As a further note, the following specific mpz_spsp pseudoprimes have been observed for GMP 4.2.1/4.3.1; only the smallest known occurrences are listed (for orders 1, 2, and 3, these are in fact the first occurrences).
======================================================================== Order N Factorization ======================================================================== 13 189452997113368438678231 = 307776702427 * 615553404853 (MT, 2011) 12 2867561004669023153611 = 75730588333 * 37865294167 (MT, 2011) 11 35051193821423205091 = 4186358431 * 8372716861 10 1858358298078962371 = 963939391 * 1927878781 9 120175393101413203 = 245127919 * 490255837 8 14910591535003 = 2730439 * 5460877 7 47227901175703 = 4859419 * 9718837 6 25768686677581 = 3589477 * 7178953 5 2028576353203 = 1007119 * 2014237 4 239626837621 = 346141 * 692281 3 465658903 = 15259 * 30517 2 1943521 = 61 * 151 * 211 1 1152271 = 43 * 127 * 211 ========================================================================
The entries marked (MT, 2011) were discovered (using GMP 4.32, which I do not have installed) by Markus Tervooren and reported on 22 January 2011. I have verified their status under GMP 4.2.1 and 4.3.1; under GMP 4.1.2 they are order zero (not mpz_spsp pseudoprimes).

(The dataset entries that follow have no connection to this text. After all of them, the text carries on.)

-- ==== Sys2Proof/Machine/Threads.lean ====
section
/-! DEFINITION. Threads from outside (08 R222 to R241; 19 R499): order release, dispatch from queues, wakes, messages becoming visible, the stall
detector, the debugger, restart and reset of an engine. -/
namespace Sys2Proof.Machine

/-- ORDER_RELEASE (R224): a released frame leaves the engine stage once every earlier frame of its key has, and goes on. -/
def execOrderRelease (frame : Nat) (s : State) : Host.Outcome State Fault Refusal :=
  fin s (match s.frame? frame with
    | some f => match f.stage with
      | .released c n => if s.orderFirst f.slice frame f.orderKey then (s.toDev.orderLeave f.slice frame).goOn frame 2 ⟨c, n⟩ else s.toDev
      | _ => s.toDev
    | none => s.toDev)

/-- DISPATCH_FROM_QUEUE (R222, R223): the head of the group's queue goes to the candidate that appeared. -/
def execDispatchFromQueue (slice : Fin 6) (slot : Fin 2) (group : Fin 256) (s : State) : Host.Outcome State Fault Refusal :=
  let k := groupKey slice.val slot.val group.val
  fin s (match s.dspq.lookD k [], s.group? slice.val slot.val group.val with
    | id :: rest, some x => match s.candidate slice.val slot.val group.val x with
      | some (p, t) => (s.setDspq (s.dspq.put k rest)).dispatchTo id slice.val slot.val group.val p t
      | none => s.toDev
    | _, _ => s.toDev)

/-- THREAD_WAKE (R230; 02 R54, R55): the deadline that is next in firing order fires. -/
def execThreadWake (th : ThId) (s : State) : Host.Outcome State Fault Refusal :=
  let k := thKey th
  fin s (if s.dueFirst .wake k then (s.toDev.dueFired none).updThr k fun x => { x with fired := x.wait.isSome } else s.toDev)

/-! Messages (R236 to R240). -/

/-- The first element of `l` that `p` holds of, and the rest without it. -/
def takeFirst {α : Type} (p : α → Bool) : List α → Option (α × List α)
  | [] => none
  | x :: t => if p x then some (x, t) else (takeFirst p t).map fun r => (r.1, x :: r.2)

/-- The last word of thread `k`'s SEND is written: it goes on, or is STOPPED where a stop waited for it (R228, R237). -/
def Thr.sent (x : Thr) : Thr := { x with sending := none, st := if x.st = .stopping then .stopped else x.st }

/-- MESSAGE_VISIBLE (R237, R239): the oldest message that `th` is staging to the channel becomes visible; the one whose words a halt holds back does not. -/
def execMessageVisible (th : ThId) (dst : Fin 32) (ch : Fin 16) (s : State) : Host.Outcome State Fault Refusal :=
  let k := thKey th
  let sl := th.slice.val
  let c := s.chanAt sl dst.val ch.val
  let mine (m : Msg) : Bool := m.pos == th.pos.val && m.thread == th.thread.val
  let last := (c.res.filter mine).length == 1 && (s.thrAt k).sending.any fun x => x.pos == dst.val && x.chan == ch.val
  fin s (match takeFirst mine c.res with
    | some (m, rest) =>
      if last && (s.thrAt k).st == .halted then s.toDev
      else (s.setChan (s.chan.put (chanKey sl dst.val ch.val) ⟨c.vis ++ [m], rest⟩)).onlyIf last fun d => d.updThr k Thr.sent
    | none => s.toDev)

/-- The message thread `k` has begun to write and not ended is discarded and its slot freed (R239). -/
def Dev.unstage (d : Dev) (k : Nat) : Dev :=
  match (d.thrAt k).sending with
  | some x =>
    let c := d.chanAt (thrSlice k) x.pos x.chan
    let mine (m : Msg) : Bool := m.pos == thrPos k && m.thread == thrNo k
    match takeFirst mine c.res.reverse with
    | some (_, rest) => d.setChan (d.chan.put (chanKey (thrSlice k) x.pos x.chan) ⟨c.vis, rest.reverse⟩)
    | none => d
  | none => d

/-- Thread numbers of position `p` of slice `s`. -/
def thrsOf (s p : Nat) : List Nat := (List.range 8).map (thrKey s p)

/-- The channel contents of a position are discarded, and what is still being staged to it; its senders are not told (R240). -/
def Dev.dropChans (d : Dev) (s p : Nat) : Dev :=
  let d := d.each (List.range 16) fun d c => d.setChan (d.chan.del (chanKey s p c))
  d.each ((List.range 32).flatMap (thrsOf s)) fun d k =>
    if (d.thrAt k).sending.any fun x => x.pos == p then d.updThr k Thr.sent else d

/-! The stall detector (R234, R235). -/

/-- STALL_DETECTED (R235): once for each episode. -/
def execStallDetected (slice : Fin 6) (pos : Fin 32) (s : State) : Host.Outcome State Fault Refusal :=
  let k := thrKey slice.val pos.val 0
  let st := s.stallAt k
  fin s (if st.told || !s.quiescent slice.val pos.val then s.toDev
    else
      let d := s.setStall (s.stall.put (k / 8) { st with told := true })
      if (s.thrAt k).quietWait then
        let (c, d) := d.fresh
        d.engineFault slice.val pos.val c true
      else if (List.range 7).any fun i => (s.thrAt (k + i + 1)).st == .waiting then d.setStall (d.stall.put (k / 8) ⟨true, true⟩)
      else s.toDev)

/-! The debugger (R239, R241). -/

/-- A debugger request to a thread comes by a write of ENG_DBG_CTRL. -/
def finDbg (s : State) (src : Src) (th : ThId) (f : Dev → Nat → Dev) : Host.Outcome State Fault Refusal :=
  finSW s src th.slice.val (ENG_DBG_CTRL th.slice.val th.pos.val) (f s.toDev (thKey th))

/-- HALT of one thread (R225, R241): an access held by a bank's handover completes first. -/
def Dev.dbgHalt (d : Dev) (k : Nat) : Dev := d.updThr k fun x => if x.st = .running && x.heldAcc then { x with haltNext := true } else x.halts

/-- STEP of one thread (R241). -/
def Dev.dbgStep (d : Dev) (k : Nat) : Dev := d.updThr k fun x => if x.st = .halted then { x with stepOnce := true } else x

/-- KILL of one thread (R225, R233, R239): a SEND between words is undone. -/
def Dev.dbgKill (d : Dev) (k : Nat) : Dev :=
  let x := d.thrAt k
  if x.st = .halted ∨ x.st = .trapped then
    let y := match x.sending with
      | some z => { x with pc := z.pc, p := z.p }
      | none => x
    let d := (d.unstage k).updThr k fun _ => { y with st := .stopped, sending := none, wait := none, armed := false, fired := false, stepOnce := false, heldAcc := false, heldSeq := 0, haltNext := false }
    if thrNo k = 0 then
      let (c, d) := d.fresh
      d.engineFault (thrSlice k) (thrPos k) c false
    else d
  else d

/-- RESUME of one thread (R225). -/
def Dev.dbgResume (d : Dev) (k : Nat) : Dev := d.updThr k fun x => if x.st = .halted then { x with st := x.prev, stepOnce := false } else { x with haltNext := false }

/-- HALT (R241). -/
def execHalt (src : Src) (th : ThId) (s : State) : Host.Outcome State Fault Refusal := finDbg s src th Dev.dbgHalt

/-- STEP_THREAD (R241). -/
def execStepThread (src : Src) (th : ThId) (s : State) : Host.Outcome State Fault Refusal := finDbg s src th Dev.dbgStep

/-- KILL (R239). -/
def execKill (src : Src) (th : ThId) (s : State) : Host.Outcome State Fault Refusal := finDbg s src th Dev.dbgKill

/-- RESUME (R225). -/
def execResume (src : Src) (th : ThId) (s : State) : Host.Outcome State Fault Refusal := finDbg s src th Dev.dbgResume

/-- A whole write of ENG_DBG_CTRL: for each thread its halt, then its step, its kill, its resume. -/
def Dev.dbgCtrl (d : Dev) (s p : Nat) (v : Word) : Dev :=
  d.each (List.range 8) fun d t =>
    let k := thrKey s p t
    let b (f : Fld) : Bool := (f.get v).testBit t
    (((d.onlyIf (b ENG_DBG_CTRL_HALT) fun d => d.dbgHalt k).onlyIf (b ENG_DBG_CTRL_STEP) fun d => d.dbgStep k).onlyIf
      (b ENG_DBG_CTRL_KILL) fun d => d.dbgKill k).onlyIf (b ENG_DBG_CTRL_RESUME) fun d => d.dbgResume k

/-- The register of a thread that ENG_TDBG_SEL.ITEM selects. -/
def Thr.item (x : Thr) (i : Nat) : Nat :=
  if i < 32 then (x.rg i).toNat
  else match i with
    | 32 => x.pc
    | 33 => x.p % 256
    | 34 => x.wakeAt
    | 35 => x.busy + x.done * 256
    | 36 => x.tpc
    | _ => 2 ^ 64 - 1

/-- A debugger write of the item. -/
def Thr.setItem (x : Thr) (i v : Nat) : Thr :=
  if i < 32 then x.setG i (BitVec.ofNat 64 v)
  else match i with
    | 32 => { x with pc := v }
    | 33 => (x.sprWrite 0x10 v).getD x
    | 34 => { x with wakeAt := v }
    | 35 => (x.sprWrite 0x06 v).getD x
    | 36 => { x with tpc := v }
    | _ => x

/-- The thread that ENG_TDBG_SEL selects, and whether it is HALTED or STOPPED (R241). -/
def Dev.tdbgThr (d : Dev) (s p : Nat) : Nat := thrKey s p (d.fld (ENG_TDBG_SEL s p) ENG_TDBG_SEL_THREAD)
def Dev.tdbgOpen (d : Dev) (s p : Nat) : Bool :=
  let x := (d.thrAt (d.tdbgThr s p)).st
  x == .halted || x == .stopped

/-- The value ENG_TDBG_DATA reads. -/
def Dev.tdbgRead (d : Dev) (s p : Nat) : Nat :=
  if d.tdbgOpen s p then (d.thrAt (d.tdbgThr s p)).item (d.fld (ENG_TDBG_SEL s p) ENG_TDBG_SEL_ITEM) else 2 ^ 64 - 1

/-- A write of ENG_TDBG_DATA. -/
def Dev.tdbgWrite (d : Dev) (s p : Nat) (v : Word) : Dev :=
  d.onlyIf (d.tdbgOpen s p) fun d => d.updThr (d.tdbgThr s p) fun x => x.setItem (d.fld (ENG_TDBG_SEL s p) ENG_TDBG_SEL_ITEM) v.toNat

/-- TDBG_DATA_ACCESS (R241): `write` with `v`, or a read. -/
def execTdbgDataAccess (src : Src) (slice : Fin 6) (pos : Fin 32) (write : Bool) (v : Word) (s : State) : Host.Outcome State Fault Refusal :=
  let r := ENG_TDBG_DATA slice.val pos.val
  if write then finSW s src slice.val r (s.tdbgWrite slice.val pos.val v)
  else finSR s src slice.val r 64 (s.tdbgRead slice.val pos.val) s.toDev

/-! Restart and reset (R233; 19 R499). -/

/-- The completions of thread `k`'s tickets are discarded: its offload commands have no ticket any more. -/
def Dev.dropTickets (d : Dev) (k : Nat) : Dev :=
  d.setOps (d.ops.mapVals fun _ o => if thrKey o.slice o.pos o.thread = k then { o with ticket := 8 } else o)

/-- T0 of position `p` restarts at the ENTRY of its epoch, its held frame dropped (R233). -/
def Dev.coxRestart (d : Dev) (s p : Nat) : Dev :=
  let k := thrKey s p 0
  let e := (d.thrAt k).slot
  let d := ((d.dropHeld k).unstage k).dropTickets k
  (match d.code e s with
    | some b => d.updThr k (Thr.enter b e 0 .running)
    | none => d).setF (ENG_STATUS s p) ENG_STATUS_FAULT 0

/-- COX_RESTART (R233). -/
def execCoxRestart (src : Src) (slice : Fin 6) (pos : Fin 32) (s : State) : Host.Outcome State Fault Refusal :=
  finSW s src slice.val (ENG_CTRL slice.val pos.val) (s.coxRestart slice.val pos.val)

/-- The threads of position `p` lose their frames, their staged messages and their tickets' completions, and the position its channels (R499). -/
def Dev.clearPos (d : Dev) (s p : Nat) : Dev :=
  let d := d.each (thrsOf s p) fun d k => ((d.dropHeld k).unstage k).dropTickets k
  (d.dropChans s p).setStall (d.stall.del (posKey s p))

/-- The position starts in the current epoch's code, or is STOPPED where that leaves it out (R226). -/
def Dev.restartPos (d : Dev) (s p : Nat) : Dev :=
  match d.code d.curSlot s with
  | some b => if b.runs p then d.startPos b s p d.curSlot else d.each (thrsOf s p) fun d k => d.updThr k fun _ => Thr.reset
  | none => d.each (thrsOf s p) fun d k => d.updThr k fun _ => Thr.reset

/-- An engine reset of position `p` (R499). -/
def Dev.engineReset (d : Dev) (s p : Nat) : Dev := ((d.clearPos s p).restartPos s p).setF (ENG_STATUS s p) ENG_STATUS_FAULT 0

/-- ENGINE_RESET (19 R499). -/
def execEngineReset (src : Src) (slice : Fin 6) (pos : Fin 32) (s : State) : Host.Outcome State Fault Refusal :=
  finSW s src slice.val (ENG_CTRL slice.val pos.val) (s.engineReset slice.val pos.val)

/-- A whole write of ENG_CTRL: DBG_EN, then the restart of T0, then the reset. -/
def Dev.engCtrl (d : Dev) (s p : Nat) (v : Word) : Dev :=
  ((d.setF (ENG_CTRL s p) ENG_CTRL_DBG_EN (ENG_CTRL_DBG_EN.get v)).onlyIf (ENG_CTRL_COX_RESTART.get v == 1) fun d => d.coxRestart s p).onlyIf
    (ENG_CTRL_RESET.get v == 1) fun d => d.engineReset s p

end Sys2Proof.Machine
end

Among the above entries, only 1152271 (order three) is of order greater than one in GMP 4.0.1-4.1.4.
The integer 4972725568723375711 = 1576820467 * 3153640933 was found to be of order 5 for both GMP 4.0.1-4.1.4 and GMP 4.2.1/4.3.1.
On 15 February 2011, Andreas Höglund communicated to me the results of a similar analysis he has performed with version 5.0.1 of GMP. I have not yet installed this version on any of my machines, and thus have not had the opportunity to verify his results. However, his results appear quite plausible, and are available at this address. Once I have installed GMP 5.0.1 and had a chance to analyze his results, I will have additional comments.
Finally, note that there is the possibility that a more effective "fast" primality test---O((ln N)^3), like the Miller-Rabin test, but with fewer pseudoprimes---can be constructed using one or more Miller-Rabin tests in conjunction with other compositeness tests of a different type. One prominent example is the Baillie-PSW algorithm (q.v.), which incorporates a compositeness test based on Lucas sequences. The author has verified (May, 2005) that, for N < 10^13, no counterexample exists for this algorithm, as implemented in bpsw1.zip, which includes source code, support routines, and a DOS/Wintel executable implementing the Baillie-PSW test. In January, 2007, with the aid of Nicely's code and William Galway's table of pseudoprimes, Martin Fuller determined that no Baillie-PSW pseudoprime (standard or strong) exists for N < 10^15. More recently, Jeff Gilchrist, using Nicely's code and a database of pseudoprimes prepared by Jan Feitsma, has verified (13 June 2009) that no Baillie-PSW pseudoprime (standard or strong) exists below 10^17. Furthermore, preliminary analysis by Gilchrist of Feitsma's database, further extended, indicates that no Baillie-PSW pseudoprime (standard or strong) exists below 2^64 (24 October 2009; double checking of this result is in progress), approximately 1.8446744e19. See The Baillie-PSW primality test for further details.